Which brings me to the quandary of the tennis skirt. I recently realized that I own not one, but TWO tennis skirts that have never been worn. I literally have no reason to own such gear – I have never been on a tennis team, I don’t even fully understand the rules of the game, and let’s just say that I surpassed my athletic “peak” several years ago. Even if I decided to play a game of tennis in the near future, I would likely wear shorts or pants, not a skirt. I think that tennis skirts are lovely, but that doesn’t mean that I should own one (let alone, two)! Why would I need one? In the rare case that I am invited to a Wimbledon watch party? Halloween? On the off chance that I am invited to a yuppie-themed 40th birthday bash? (This thought has actually crossed my mind). The answer is “none of the above.”
Walking through Marshalls a couple of weeks ago, I spotted a really cute green and white tennis skirt that was calling my name. It was adorable, probably super-flattering and the colors would look great with my skin tone. I unconsciously reached in to check the price tag. Wow! 30% off! (probably because 98% of the population also has no need for a tennis skirt). It seemed like a screaming good deal. As I started to put the skirt in my basket, I stopped and thought, “What is wrong with me?” I already own two tennis skirts that I have not yet worn. I sighed and put the coveted kelly green skirt back on the rack.

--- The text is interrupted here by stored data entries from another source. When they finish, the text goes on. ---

/-- The next segment of a queue's job is checked and started, or fails its check (R335, R336). -/
def segmentStart (o : Owner) (q : Nat) (d : Dev) : Dev := match d.queue o q with
  | none => d
  | some y => match o, y.job with
    | .slice s, some x =>
      if !d.mayStart o y || x.failed || x.flushing || x.next ≥ x.count || x.open_ ≥ 16 ||
         d.segsOnDie (dieOfLink (d.fnOf o)) ≥ 1024 then d
      else
        let k := x.next
        let n := x.hi k - x.lo k
        let base := (((d.eyelet x.handle).bind (·.win)).map (·.base)).getD 0
        let x := { x with next := k + 1, segs := x.segs ++ [{ idx := k, bytes := n, base := base }] }
        match segCheck s x k d with
        | some st => d |> updQueue o q (fun y => { y with xfer := some x }) |> segSettle o q k st
        | none => match (d.eyelet x.handle).bind fun e => e.win.map fun w => (e.exporter, w) with
          | none => d
          | some (exp, w) =>
            let src := if x.write then o else expOwner exp
            let ds := ((y.jobs.headD { descs := [], last := 0 }).descs)
            let at' := if x.write then localPieces ds (x.lo k - x.offset) n else [(w.base + x.lo k, n)]
            let f := d.fnOf src
            let p := d.pasidOf src
            let t := (d.fn f).nextTag
            d |> updQueue o q (fun y => { y with xfer := some { x with exporter := some exp } })
              |> updEyelet x.handle (fun e => { e with flight := e.flight ++ [{ q := qKey o q, seg := k, write := x.write }] })
              |> newTag f (.segment o q k) p
              |> each at' (fun a => hostRead f p a.1 a.2 t)
              |> fun d => match takeDenied f t d with | some d => segSettle o q k stDenied d | none => d
    | _, _ => d

/-- XFER_SEGMENT_START (R336). -/
def execXferSegmentStart (o : Owner) (q : Nat) (s : State) : Host.Outcome State Fault Refusal :=
  .next (s.onDev fun _ d => segmentStart o q d)

/-- The data of a segment is written to the other side, poisoned data with EP set, Relaxed Ordering asked for
(R94, R334, R340). `base` is that of the window the segment was checked against (R332). -/
def segWrite (o : Owner) (q : Nat) (ds : List (List Byte)) (x : Xfer) (k base exp : Nat) (data : List Byte) (ep : Bool)
    (d : Dev) : Dev :=
  let n := x.hi k - x.lo k
  let data := padTo n data
  let s := XFor.seg (qKey o q) k
  if x.write then hostWriteAs s (d.fnOf (expOwner exp)) (d.pasidOf (expOwner exp)) (base + x.lo k) data true ep d
  else
    (localPieces ds (x.lo k - x.offset) n).foldl (fun (a : Dev × List Byte) p =>
      (hostWriteAs s (d.fnOf o) (d.pasidOf o) p.1 (a.2.take p.2) true ep a.1, a.2.drop p.2)) (d, data) |>.1

/-- A segment whose data has come ends once its writes have left: as its data came, or as translation refused one of them
(R96, R334, R337). -/
def segLand (o : Owner) (q k st : Nat) (d : Dev) : Dev := match (d.queue o q).bind (·.xfer) with
  | none => d
  | some x =>
    let f := if x.write then d.fnOf (expOwner (x.exporter.getD 0)) else d.fnOf o
    let s := XFor.seg (qKey o q) k
    if (d.fn f).waits s then
      updQueue o q (fun y => { y with xfer := some { x with segs := x.segs.map fun g =>
        if g.idx = k then { g with landing := some st } else g } }) d
    else segSettle o q k (match (d.fn f).xbad.find? fun w => w.1 == s with | some w => w.2 | none => st) d

/-- A started segment ends (R337, R340). -/
def segmentEnd (o : Owner) (q k : Nat) (res : SegEnd) (d : Dev) : Dev :=
  match d.queue o q with
  | none => d
  | some y => match y.xfer with
    | none => d
    | some x => match x.segs.find? fun s => s.idx == k && s.status.isNone && s.landing.isNone with
      | none => d
      | some sg =>
        let ds := (y.jobs.headD { descs := [], last := 0 }).descs
        let exp := x.exporter.getD 0
        let src := if x.write then d.fnOf o else d.fnOf (expOwner exp)
        if !(d.fn src).reads.any (·.purpose == .segment o q k) then d
        else
        let d := dropReads src (.segment o q k) d
        match res with
        | .ok data => d |> segWrite o q ds x k sg.base exp data false |> segLand o q k stOk
        | .poisoned data =>
          d |> dmaFail src (.poisoned data) |> segWrite o q ds x k sg.base exp data true |> segLand o q k stPoisoned
        | .failed onExp timeout =>
          let f := if onExp then d.fnOf (expOwner exp) else d.fnOf o
          let r := if timeout then Read.timeout else .denied
          d |> dmaFail f r |> segSettle o q k (readStatus r)

/-- The owner that a queue key names. -/
def keyOwner (key : Nat) : Owner :=
  let k := key / 8192
  if k < 64 then .function (fin 32 k) else .slice (fin 4096 (k - 64))

/-- End every segment in flight that a test selects with a status (R339, R459). -/
def abortFlights (sel : Eyelet → Flight → Bool) (st : Nat) (d : Dev) : Dev :=
  let l := (d.eyelets.map fun e => (e.2.flight.filter (sel e.2)).map fun s => (s.q, s.seg)).flatten
  each l (fun s => segSettle (keyOwner s.1) (s.1 % 8192) s.2 st) d

/-- The flushing read has ended with a status: rewrite replies may go, and the jobs behind it complete, those that were
OK with the status (R332, R338). -/
def flushEnd (f tag st : Nat) (d : Dev) : Dev :=
  match ((d.fn f).readOf tag).map OutRead.purpose with
  | some (.flush h jobs) =>
    let d := dropTag f tag d
    let d := match h with
      | some h => updEyelet h (fun y => { y with rewrite := y.rewrite.map fun w =>
          { w with flush := false, flushing := false } }) d
      | none => d
    each jobs (fun key d =>
      let o := keyOwner key
      let q := key % 8192
      match (d.queue o q).bind (·.xfer) with
      | some x => d |> endJob o q (if xferStatus x = stOk then st else xferStatus x) 0 (xferMoved x) |> settleQueue o q
      | none => d) d
  | _ => d

/-- A flushing read is outstanding under this tag. -/
def Dev.flushOpen (d : Dev) (f tag : Nat) : Bool :=
  (d.fn f).reads.any fun r => r.tag == tag && (match r.purpose with | .flush _ _ => true | _ => false)

/-- The flushing read completes; a failed one is reported (R93). -/
def flushDone (f tag : Nat) (res : Read) (d : Dev) : Dev :=
  if d.flushOpen f tag then d |> dmaFail f res |> flushEnd f tag (readStatus res) else d

/-! ### What waited on a link goes on (R95-R98) -/

/-- Segments whose data has come and whose writes had to wait: owner, queue, segment and how the data came. -/
def Dev.landings (d : Dev) : List (Owner × Nat × Nat × Nat) :=
  d.queues.flatMap fun e => match e.2.xfer with
    | none => []
    | some x => x.segs.filterMap fun g => if g.status.isNone then g.landing.map fun st => (keyOwner e.1, e.1 % 8192, g.idx, st) else none

/-- Transfers whose translation granted no permission fail with DENIED (R96). A placement read goes on in
PLACEMENT_TABLE_READ_DONE. -/
def settleDenied (f : Nat) (d : Dev) : Dev :=
  each (d.fn f).xdenied (fun t d => match (d.fn f).readOf t with
    | none => updFn f (fun x => { x with xdenied := x.xdenied.filter (· != t) }) d
    | some r => match r.purpose with
      | .placement _ => d
      | .descriptors o q => match takeDenied f t d with | some d => fetchFailed o q .aborted d | none => d
      | .segment o q k => match takeDenied f t d with | some d => segSettle o q k stDenied d | none => d
      | _ => match takeDenied f t d with | some d => d | none => d) d

/-- The requests of function f that may leave now leave, and what waited for them ends. -/
def advance (f : Nat) (d : Dev) : Dev :=
  let d := d |> pump f |> settleDenied f
  each d.landings (fun g => segLand g.1 g.2.1 g.2.2.1 g.2.2.2) d

/-- A slice number leaves every importer list when its slice is freed (R329). -/
def forgetImporter (s : Nat) (d : Dev) : Dev :=
  { d with eyelets := mmap d.eyelets fun _ y =>
      { y with win := y.win.map fun w => { w with importers := w.importers.filter (· != s) } } }

end Sys2Proof.Machine
end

I feel like a lot of people have “tennis skirts” in their lives. Things that they buy that end up taking up space in their closet or home that never get used or worn. Things that they are drawn to purchasing or are a “great deal” cost-wise, but they really have no need for. If we assume I have spent $30 a pop on tennis skirts, I am essentially down $60 for clothing that I have never used or worn. Sure they may have some resale value on eBay, but at the end of the day I never got any use out of these purchases. Wasting $60 is not going to break the bank by any means, but I could have spent those dollars more productively. Had I invested those funds 5 years ago, they might have grown to a larger amount – maybe $75 or $80. Alternatively, I could have purchased something that I actually got to use and enjoy that would have been worth the money. I have found that I get buyer’s remorse much more often than a sad longing for something that I decided not to purchase. If you are faced with a “tennis skirt,” I encourage you to wait 24 hours (or at least 1 hour) and give yourself time to consider if it is really a worthwhile purchase. Ask yourself – “When will I use this? Where would I wear this? How often? Would I buy it if it were not on sale?” If you have trouble answering any of those questions, you are probably looking at a “tennis skirt” (i.e. an impulse purchase) that you might regret. Remember, it doesn’t matter how low the price is or what a great bargain you got, if you purchased something you are not going to use, you just threw money away.